奇策とも思われる作戦で、彼の父親に接近を試みる。
著者本人が「理想の短編」と本作のことを語っている。
第三章「検問」
「溝口」とその相棒によって、車に女性が閉じ込められる。
走行中前方に見えたのは、検問。
はたして車は検問を通り抜けることができるのか?
第四章「小さな兵隊」
「岡田」の少年時代。
「岡田君」と呼ばれた目立たない彼は、意味不明ないたずらを繰り返す。
「僕」はそんな彼に興味を持った。
第五章「飛べても8分」
書き下ろしの最終章。
交通事故にあい、「溝口」は入院した。
穏やかに入院生活を過ごしていたかと思いきや、意外な人物がそこにはいた。
※「RENZABROのページ」で第五章「飛べても8分」が試し読みできます。
感想
<この小説を読んでいる間はいろんな嫌なことを忘れられますように。楽しい小説のはずです。>
(著者コメント)
『残り全部バケーション』の担当編集によると、「残り全部バケーションだ~」というのは伊坂幸太郎の発言が元のようである。

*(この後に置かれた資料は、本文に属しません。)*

/-- Every instruction but the key skips and FX18 carries the sound timer and the latches along unread: with others it takes the same
path to the same state with the others. -/
theorem exec_with_st_key (keys : Keys) (h9E : ∀ x, i ≠ .opEX9E x) (hA1 : ∀ x, i ≠ .opEXA1 x) (h18 : ∀ x, i ≠ .opFX18 x)
    (h : exec i s = .next t) : exec i (s.withStKey b keys) = .next (t.withStKey b keys) := by
  cases i with
  | op00EE =>
    obtain ⟨hzero, -⟩ | ⟨k, hk, -⟩ := s.pop_cases
    · cases (exec_op00EE_of_zero hzero).symm.trans h
      exact exec_op00EE_of_zero (s := s.withStKey b keys) hzero
    · cases (exec_op00EE_of_pos hk).symm.trans h
      exact exec_op00EE_of_pos (s := s.withStKey b keys) hk
  | op2NNN nnn =>
    obtain ⟨hfull, -⟩ | ⟨hlt, -⟩ := s.push_cases s.pc
    · cases (exec_op2NNN_of_full hfull).symm.trans h
      exact exec_op2NNN_of_full (s := s.withStKey b keys) hfull
    · cases (exec_op2NNN_of_lt hlt).symm.trans h
      exact exec_op2NNN_of_lt (s := s.withStKey b keys) hlt
  | opDXYN x y n =>
    obtain ⟨hle, -⟩ | ⟨hpos, hgt, -⟩ := outOfRange_cases s.i.toNat n.toNat
    · cases (exec_opDXYN_of_le hle).symm.trans h
      exact exec_opDXYN_of_le (s := s.withStKey b keys) hle
    · cases (exec_opDXYN_of_gt hpos hgt).symm.trans h
      exact exec_opDXYN_of_gt (s := s.withStKey b keys) hpos hgt
  | opFX33 x =>
    obtain hle | hgt := le_or_gt (s.i.toNat + 2) 4095
    · cases (exec_opFX33_of_le hle).symm.trans h
      exact exec_opFX33_of_le (s := s.withStKey b keys) hle
    · cases (exec_opFX33_of_gt hgt).symm.trans h
      exact exec_opFX33_of_gt (s := s.withStKey b keys) hgt
  | opFX55 x =>
    obtain hle | hgt := le_or_gt (s.i.toNat + x.val) 4095
    · cases (exec_opFX55_of_le hle).symm.trans h
      exact exec_opFX55_of_le (s := s.withStKey b keys) hle
    · cases (exec_opFX55_of_gt hgt).symm.trans h
      exact exec_opFX55_of_gt (s := s.withStKey b keys) hgt
  | opFX65 x =>
    obtain hle | hgt := le_or_gt (s.i.toNat + x.val) 4095
    · cases (exec_opFX65_of_le hle).symm.trans h
      exact exec_opFX65_of_le (s := s.withStKey b keys) hle
    · cases (exec_opFX65_of_gt hgt).symm.trans h
      exact exec_opFX65_of_gt (s := s.withStKey b keys) hgt
  | opEX9E x => exact absurd rfl (h9E x)
  | opEXA1 x => exact absurd rfl (hA1 x)
  | opFX18 x => exact absurd rfl (h18 x)
  | _ => cases h; rfl

/-- The sound timer is carried along by every instruction: the key skips do not read it, and FX18 writes it from a register. -/
theorem exec_with_st (h : exec i s = .next t) : ∃ b', exec i { s with st := b } = .next { t with st := b' } := by
  cases i with
  | opEX9E x =>
    obtain ⟨hgt, -⟩ | ⟨k, hk, -⟩ := keyAt_cases s (s.reg x)
    · cases (exec_opEX9E_of_gt hgt).symm.trans h
      exact ⟨b, exec_opEX9E_of_gt (s := { s with st := b }) hgt⟩
    · cases (exec_opEX9E_of_le hk).symm.trans h
      exact ⟨b, exec_opEX9E_of_le (s := { s with st := b }) hk⟩
  | opEXA1 x =>
    obtain ⟨hgt, -⟩ | ⟨k, hk, -⟩ := keyAt_cases s (s.reg x)
    · cases (exec_opEXA1_of_gt hgt).symm.trans h
      exact ⟨b, exec_opEXA1_of_gt (s := { s with st := b }) hgt⟩
    · cases (exec_opEXA1_of_le hk).symm.trans h
      exact ⟨b, exec_opEXA1_of_le (s := { s with st := b }) hk⟩
  | opFX18 x => cases h; exact ⟨s.reg x, rfl⟩
  | _ =>
    refine ⟨b, (exec_with_st_key b s.key (by simp) (by simp) (by simp) h).trans ?_⟩
    rw [State.withStKey, ← (Frame.of_exec h).host.1]

end

/-- Settles O59: but for FX18, which writes `st` from a register whatever the latches are, the instruction leaves `st` as it was. -/
theorem keysMatterOnlyToTheKeySkips : Obligations.KeysMatterOnlyToTheKeySkips := by
  intro i s t keys h9E hA1 h
  cases i with
  | opFX18 x => cases h; rfl
  | _ =>
    refine (exec_with_st_key s.st keys h9E hA1 (by simp) h).trans ?_
    rw [State.withStKey, ← (Frame.of_exec h).st (by simp)]

section
variable {s t : State} (b : Byte)

theorem State.waitCheck_with_st (s : State) : ({ s with st := b } : State).waitCheck = { s.waitCheck with st := b } := by
  unfold State.waitCheck
  cases s.key.least <;> rfl
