-- ==== Sys2Proof/WellFormed.lean ====
section
/-! DEFINITION. Which instructions the encoding can express: the operand fields hold their operands. -/

namespace Sys2Proof

/-- `nnn` fits the 12-bit address field `w[11:0]` (R71, R73). -/
def fitsAddress (nnn : Nat) : Bool := nnn < 2 ^ 12

/-- `n` fits the 4-bit count field `w[3:0]` (R71, R73). -/
def fitsCount (n : Nat) : Bool := n < 2 ^ 4

/-- Every operand fits its field (R71). Register indices and `kk` fit by their types. -/
def Instr.wellFormed : Instr → Bool
  | .cls | .ret => true
  | .jmp nnn | .call nnn | .ldINnn nnn | .jmpV0 nnn => fitsAddress nnn
  | .seVxKk _ _ | .sneVxKk _ _ | .ldVxKk _ _ | .addVxKk _ _ | .rnd _ _ => true
  | .seVxVy _ _ | .sneVxVy _ _ | .ldVxVy _ _ | .or _ _ | .and _ _ | .xor _ _ => true
  | .addVxVy _ _ | .sub _ _ | .shr _ _ | .subn _ _ | .shl _ _ => true
  | .drw _ _ n => fitsCount n
  | .skp _ | .sknp _ | .ldVxDt _ | .ldVxK _ | .ldDtVx _ | .ldStVx _ => true
  | .addIVx _ | .ldFVx _ | .ldBVx _ | .ldMemVx _ | .ldVxMem _ => true

/-- `Instr.wellFormed` as a decidable proposition. -/
abbrev Instr.WellFormed (i : Instr) : Prop := i.wellFormed = true

end Sys2Proof
end

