-- ==== Sys2Proof/Machine/Operands.lean ====
section
/-! DEFINITION. The operand forms of R73 and R176: registers, the shift source of R161, effective addresses formed in
full, the answers of the ports, and blocks of registers. An immediate is used as it stands. -/

namespace Sys2Proof.Machine

/-- The effective address of the `k`-th byte an instruction moves, `I + k` formed in full (R176). -/
def effectiveAddress (s : State) (k : Nat) : Nat := s.i.toNat + k

/-- The shift source of R161: `V[x]`, or `V[y]` under the legacy convention. -/
def shiftOperand (src : ShiftSource) (x y : RegIdx) (s : State) : RegVal :=
  match src with
  | .vx => s.reg x
  | .vy => s.reg y

/-- `random_byte()` (R143): this tick's answer. -/
def randomByte (s : State) : Byte := s.ports.randomByte

/-- `is_key_down(k)` (R200): this tick's answer. -/
def isKeyDown (k : KeyCode) (s : State) : Bool := decide (k ∈ s.ports.keysDown)

/-- `poll_any_key_down()` (R200): this tick's answer. -/
def polledKey (s : State) : Option KeyCode := s.ports.polledKey

/-- The values of `V0` to `Vx`, in order (R174). -/
def regsUpTo (x : RegIdx) (s : State) : List Byte := s.v.toList.take (x.val + 1)

/-- `V0` to `Vx` loaded from the bytes at `a`, `a + 1`, …; the registers above `x` unchanged (R175). -/
def loadRegsUpTo (x : RegIdx) (a : Nat) (s : State) : State :=
  { s with v := Vector.ofFn fun j : RegIdx => if j ≤ x then s.byteAt (a + j.val) else s.reg j }

/-- The hundreds, tens and ones digits of a byte (R173). -/
def bcdDigits (b : RegVal) : List Byte := [b / 100#8, b / 10#8 % 10#8, b % 10#8]

end Sys2Proof.Machine
end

著者が『ゴールデンスランバー』を書き終わったさいに、このような気持ちを抱いたらしい。
確かに長編小説を書き終えたときにはこのようなことを叫びたくなってもおかしくはない。
というか、実は実際に叫んだのではないか? そして担当編集が「先生、次作はそれでいきましょう!」と応える。伊坂幸太郎は完成した喜びもつかの間、新たな小説を書くことをその時点で決められてしまった。己の不用意な発言のために……みたいなことがあったのかもしれない。
すべて私の想像ですけど。
さて、私が思うに伊坂幸太郎の小説のよいところは、セリフです。本作にも魅力的ものがたくさん散りばめられています。
「その人が何を感じているかなんて、その人にならないと分かんないよ」
「八分でも十分でも、飛べるなら飛ぶんだ」
「普通って何?」
「あのな、プロってのは仕事じゃなくてもうまくやるんだよ。プロの料理人は家に帰っても、美味い飯を作る、そういうもんだろうが」
「子供作るより友達作るほうがはるかに難しい」
「作業は一つずつ、こなしていけばいいんだよ」
「相手がつらそうにしてるのを見るのって、あんまり楽しくないんですよ」
「レバーをドライブに入れておけば、自然に前に進むから」
「人を騙すには、真実とか事実じゃなくて、真実っぽさなんですよ」
「どうにか耐えて、生き残れ」
こんなふうにして、この小説は「伊坂ワールド」にどっぷりと浸らせてくれます。
一度読んだなら、「溝口」「岡田」の裏家業コンビの魅力にとりつかれること間違いなし。